# Export best XGBoost model to joblib

**Goal:** train the best model (from K-Fold) and save it as a `.pkl` file for Flask.

**Output:** `best_xgb_model.pkl`


In [None]:
# Dependencias
# If you do not have xgboost installed, run:
# !pip install xgboost

import pandas as pd
import numpy as np
from sklearn.compose import ColumnTransformer
from sklearn.preprocessing import OneHotEncoder
from sklearn.pipeline import Pipeline
from xgboost import XGBRegressor
import joblib

In [None]:
# Load data
file_path = "../database.csv"
df = pd.read_csv(file_path)

df.head()

In [None]:
# Normalize columns
rename_map = {
    "Numero de cuartos": "num_cuartos",
    "Numero de baños": "num_banos",
    "Numero de huéspedes": "num_huespedes",
    "Precio por noche estimado (MXN)": "precio_noche_mxn",
    "Ocupación promedio (%)": "ocupacion_promedio",
    "Tipo de alojamiento": "tipo_alojamiento",
    "Colonia/Municipio": "colonia_municipio",
}

df = df.rename(columns=rename_map)

In [None]:
# Features and target
features = [
    "Estado",
    "Ciudad",
    "colonia_municipio",
    "tipo_alojamiento",
    "num_cuartos",
    "num_banos",
    "num_huespedes",
    "ocupacion_promedio",
]

target = "precio_noche_mxn"

X = df[features]
y = df[target]

In [None]:
# Preprocessing
categorical_features = ["Estado", "Ciudad", "colonia_municipio", "tipo_alojamiento"]
numeric_features = ["num_cuartos", "num_banos", "num_huespedes", "ocupacion_promedio"]
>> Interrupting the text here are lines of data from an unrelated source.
/-- With CMD_READY = 1 and the view open: while Running CURSOR_NEXT, CURSOR_PREV and CURSOR_SET record STATE with
opcodes 0x18, 0x19, 0x1A and do nothing else; else they set the step pointer to cur + 1 modulo 16, cur - 1
modulo 16 and s, and change nothing else. (R218, R219, R220.) -/
def Obligations.CursorMoves : Prop :=
  ∀ s : State, Open s →
    (s.rt.running = true → exec .cursorNext s = .next (raise .state 0x18 s)
      ∧ exec .cursorPrev s = .next (raise .state 0x19 s)
      ∧ ∀ i, exec (.cursorSet i) s = .next (raise .state 0x1A s))
    ∧ (s.rt.running = false →
      (∃ c : BitVec 4, c.toNat = (s.rt.cur.toNat + 1) % 16
        ∧ exec .cursorNext s = .next { s with rt := { s.rt with cur := c } })
      ∧ (∃ c : BitVec 4, c.toNat = (s.rt.cur.toNat + 15) % 16
        ∧ exec .cursorPrev s = .next { s with rt := { s.rt with cur := c } })
      ∧ ∀ i, exec (.cursorSet i) s = .next { s with rt := { s.rt with cur := i } })

/-- With CMD_READY = 1 and the view open: SET_TEMPO with 60..140 writes the tempo and sets DIRTY, and with any other
value records RANGE with opcode 0x1B; SET_CLOCK with code 0..2 writes that mode and sets DIRTY, and with 3
records RANGE with opcode 0x1C; nothing else changes. (R221, R222.) -/
def Obligations.TempoAndClockMode : Prop :=
  ∀ s : State, Open s →
    (∀ x : Nat, x < 256 →
      (x < 60 ∨ 140 < x → exec (.setTempo x) s = .next (raise .range 0x1B s))
      ∧ (60 ≤ x → x ≤ 140 → ∃ b : BitVec 8, b.toNat = x ∧ exec (.setTempo x) s = .next { s with
          prog := { s.prog with tempo := b }
          ifc := { s.ifc with irqPend := s.ifc.irqPend ||| 0b0001 } }))
    ∧ ∀ x : BitVec 2,
      (x = 3 → exec (.setClock x) s = .next (raise .range 0x1C s))
      ∧ (x ≠ 3 → ∃ c : ClockMode, c.code = x ∧ exec (.setClock x) s = .next { s with
          prog := { s.prog with clock := c }
          ifc := { s.ifc with irqPend := s.ifc.irqPend ||| 0b0001 } })

/-- With CMD_READY = 1 and the view open: outside DualMode KEY_PRESS k does what ASSIGN k does; in DualMode it is
ignored while a key is held or a note sounds or drains, and else starts a note at floor(KEYFREQ[k] * 2^octave)
with accumulator, increment and elapsed count 0, records k as the held key, and changes nothing else. (R261.) -/
def Obligations.KeyPressPlaysOrEdits : Prop :=
  ∀ (k : BitVec 4) (s : State), Open s →
    (s.rt.dual = false → exec (.keyPress k) s = exec (.assign k) s)
    ∧ (s.rt.dual = true → s.rt.heldValid = true ∨ s.voice.active = true ∨ s.voice.busy = true →
        exec (.keyPress k) s = .next s)
    ∧ (s.rt.dual = true → s.rt.heldValid = false → s.voice.active = false → s.voice.busy = false →
        ∃ f : BitVec 32,
          exec (.keyPress k) s = .next { s with
            rt := { s.rt with heldValid := true, heldKey := k }
            voice := { s.voice with freq := f, acc := 0, inc := 0, elapsed := 0, active := true, busy := true } }
          ∧ (f.toNat : ℤ) = ⌊((s.prog.keyFreq k).toNat : ℝ) * (2 : ℝ) ^ s.prog.octave.toInt⌋)

/-- With CMD_READY = 1 and the view open: the release of the held key clears the held key and, when its note sounds,
clears ACTIVE and CMD_READY (in any state it does exactly what NOTE_OFF does); any other release leaves the
state as it was. (R262.) -/
def Obligations.KeyReleaseStopsTheHeldKey : Prop :=
  ∀ (k : BitVec 4) (s : State), Open s →
    (s.rt.heldValid = true → s.rt.heldKey = k → exec (.keyRelease k) s = exec .noteOff s)
    ∧ (s.rt.heldValid = true → s.rt.heldKey = k → s.voice.active = true → exec (.keyRelease k) s = .next { s with
        rt := { s.rt with heldValid := false, heldKey := 0 }
        voice := { s.voice with active := false }
        ifc := { s.ifc with cmdReady := false } })
    ∧ (s.rt.heldValid = false ∨ s.rt.heldKey ≠ k → exec (.keyRelease k) s = .next s)

/-- With CMD_READY = 1 and the view open: outside DualMode ENCODER leaves the state as it was; in DualMode it sets
the modulation value to min(100, max(1, P.modval + x)), sets DIRTY, and changes nothing else. (R263.) -/
def Obligations.EncoderUpdatesInDualMode : Prop :=
  ∀ (x : Int) (s : State), -32768 ≤ x → x ≤ 32767 → Open s →
    (s.rt.dual = false → exec (.encoder x) s = .next s)
    ∧ (s.rt.dual = true → ∃ m : BitVec 16,
        exec (.encoder x) s = .next { s with
          prog := { s.prog with modval := m }
          ifc := { s.ifc with irqPend := s.ifc.irqPend ||| 0b0001 } }
        ∧ (m.toNat : Int) = min 100 (max 1 ((s.prog.modval.toNat : Int) + x)))

/-- With CMD_READY = 1 and the view open: a level above 30 records RANGE with opcode 0x30 and does nothing else;
else VOLUME(x) is emitted, PLAY_LAST becomes kind 1, folder 0, argument x, and nothing else changes: neither
PLAY_COUNT nor DIRTY. (R281.) -/
def Obligations.SetVolumeRequests : Prop :=
  ∀ (x : Nat) (s : State), x < 256 → Open s →
    (30 < x → exec (.setVolume x) s = .next (raise .range 0x30 s))
    ∧ (x ≤ 30 → exec (.setVolume x) s = .next { s with
        ifc := { s.ifc with playLast := { kind := .volume, folder := 0, arg := BitVec.ofNat 8 x } }
        history := (s.now, .volume (BitVec.ofNat 8 x)) :: s.history })

/-- Over all commands in all states: folder, key frequencies, interrupt enables, cycle number, input queue and read
value are never changed; every other Program field, every element of the runtime (the guard, at DUAL_DURING_RUN
= 0, by none but SEQ_OPEN, SEQ_EXIT and STOP), the voice's registers, CMD_READY, PLAY_LAST and the three
counters are changed only by the commands listed for each; the error record only by a refused command; the
pending bits and the event history only by the commands listed and by a refused one. (Cycle number, stamp,
queue, read value and history are fields of the model's own: logs 1 to 4.) (R57, R58, R304, R307.) -/
def Obligations.CommandFrame : Prop :=
  ∀ (i : Instr) (s t : State), exec i s = .next t →
    t.prog.folder = s.prog.folder ∧ t.prog.keyfreq = s.prog.keyfreq ∧ t.ifc.irqEn = s.ifc.irqEn
    ∧ t.cycle = s.cycle ∧ t.now = s.now ∧ t.pending = s.pending ∧ t.readData = s.readData
    ∧ (i.opc ≠ .setWave → t.prog.wave = s.prog.wave)
    ∧ (i.opc ≠ .setTempo → t.prog.tempo = s.prog.tempo)
    ∧ (i.opc ≠ .setClock → t.prog.clock = s.prog.clock)
    ∧ (i.opc ≠ .setTarget → t.prog.target = s.prog.target)
    ∧ (i.opc ≠ .setOctave → t.prog.octave = s.prog.octave)
    ∧ (i.opc ∉ [Opc.setTarget, .modUpdate, .encoder] → t.prog.modval = s.prog.modval)
    ∧ (i.opc ∉ [Opc.assign, .clearStep, .clearPattern, .keyPress] → t.prog.seq = s.prog.seq)
    ∧ (i.opc ∉ [Opc.seqOpen, .seqExit] → t.rt.view = s.rt.view)
    ∧ (i.opc ∉ [Opc.seqOpen, .seqExit, .run, .stop] → t.rt.running = s.rt.running)
    ∧ (i.opc ∉ [Opc.seqOpen, .seqExit, .toggleDual] → t.rt.dual = s.rt.dual)
    ∧ (i.opc ∉ [Opc.seqOpen, .run, .clearStep, .clearPattern, .cursorNext, .cursorPrev, .cursorSet] →
        t.rt.cur = s.rt.cur)
    ∧ (i.opc ∉ [Opc.seqOpen, .seqExit, .noteOff, .toggleDual, .keyPress, .keyRelease] →
        t.rt.heldValid = s.rt.heldValid ∧ t.rt.heldKey = s.rt.heldKey)
    ∧ (i.opc ∉ [Opc.seqOpen, .seqExit, .noteOn, .noteOff, .toggleDual, .keyPress, .keyRelease] → t.voice = s.voice)
    ∧ (i.opc ∉ [Opc.seqOpen, .noteOn, .keyPress] → t.voice.freq = s.voice.freq ∧ t.voice.acc = s.voice.acc
        ∧ t.voice.inc = s.voice.inc ∧ t.voice.elapsed = s.voice.elapsed ∧ t.voice.busy = s.voice.busy)
    ∧ (i.opc ∉ [Opc.seqExit, .noteOff, .toggleDual, .keyRelease] → t.ifc.cmdReady = s.ifc.cmdReady)
    ∧ (i.opc ∉ [Opc.seqOpen, .seqExit, .stop, .toggleDual] →
        t.rt.blinkOn = s.rt.blinkOn ∧ t.rt.blinkCnt = s.rt.blinkCnt)
    ∧ (i.opc ∉ [Opc.seqOpen, .seqExit, .run, .stop, .clearStep, .clearPattern] →
        t.rt.clkAcc = s.rt.clkAcc ∧ t.rt.pulse = s.rt.pulse
        ∧ t.rt.syncLevel = s.rt.syncLevel ∧ t.rt.syncCnt = s.rt.syncCnt)
    ∧ (i.opc ∉ [Opc.seqOpen, .seqExit, .stop] → t.rt.guard = s.rt.guard)
    ∧ (i.opc ∉ [Opc.run, .assign, .clearStep, .keyPress, .setVolume] → t.ifc.playLast = s.ifc.playLast)
    ∧ (i.opc ∉ [Opc.run, .assign, .clearStep, .keyPress] → t.ifc.playCount = s.ifc.playCount)
    ∧ (i.opc ∉ [Opc.run, .clearStep, .clearPattern] →
        t.ifc.midiCount = s.ifc.midiCount ∧ t.ifc.syncCount = s.ifc.syncCount)
    ∧ (¬ Refused i s t →
        t.ifc.err = s.ifc.err ∧ t.ifc.lastCode = s.ifc.lastCode ∧ t.ifc.lastOpc = s.ifc.lastOpc
        ∧ (i.opc ∈ [Opc.nop, .noteOn, .noteOff, .seqOpen, .seqExit, .stop, .toggleDual, .cursorNext, .cursorPrev,
            .cursorSet, .keyRelease, .setVolume] → t.ifc.irqPend = s.ifc.irqPend)
        ∧ (i.opc ∉ [Opc.noteOff, .seqExit, .toggleDual, .keyRelease, .run, .assign, .clearStep, .clearPattern,
            .keyPress, .setVolume] → t.history = s.history))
preprocessor = ColumnTransformer(
    transformers=[
        ("cat", OneHotEncoder(handle_unknown="ignore"), categorical_features),
        ("num", "passthrough", numeric_features),
    ]
)

In [None]:
# Best configuration (K-Fold)
# Ajusta aquí si cambias el mejor resultado
best_params = {
    "n_estimators": 800,
    "learning_rate": 0.1,
    "max_depth": 3,
    "subsample": 0.8,
    "colsample_bytree": 0.8,
    "objective": "reg:squarederror",
    "random_state": 42,
}

In [None]:
# Final training and export
model = XGBRegressor(**best_params)

pipeline = Pipeline(
    steps=[
        ("preprocessor", preprocessor),
        ("model", model),
    ]
)

pipeline.fit(X, y)

joblib.dump(pipeline, "../best_xgb_model.pkl")
print("Model exported to ../best_xgb_model.pkl")

## Flask note
Load the model with `joblib.load` and predict using the same column schema.


In [None]:
# Load example (for Flask)
# model = joblib.load("../best_xgb_model.pkl")
# pred = model.predict(pd.DataFrame([{
#     "Estado": "Ciudad de México",
#     "Ciudad": "Mexico City",
#     "colonia_municipio": "Roma Norte",
#     "tipo_alojamiento": "Departamento",
#     "num_cuartos": 2,
#     "num_banos": 1.5,
#     "num_huespedes": 4,
#     "ocupacion_promedio": 70,
# }]))
# print(pred)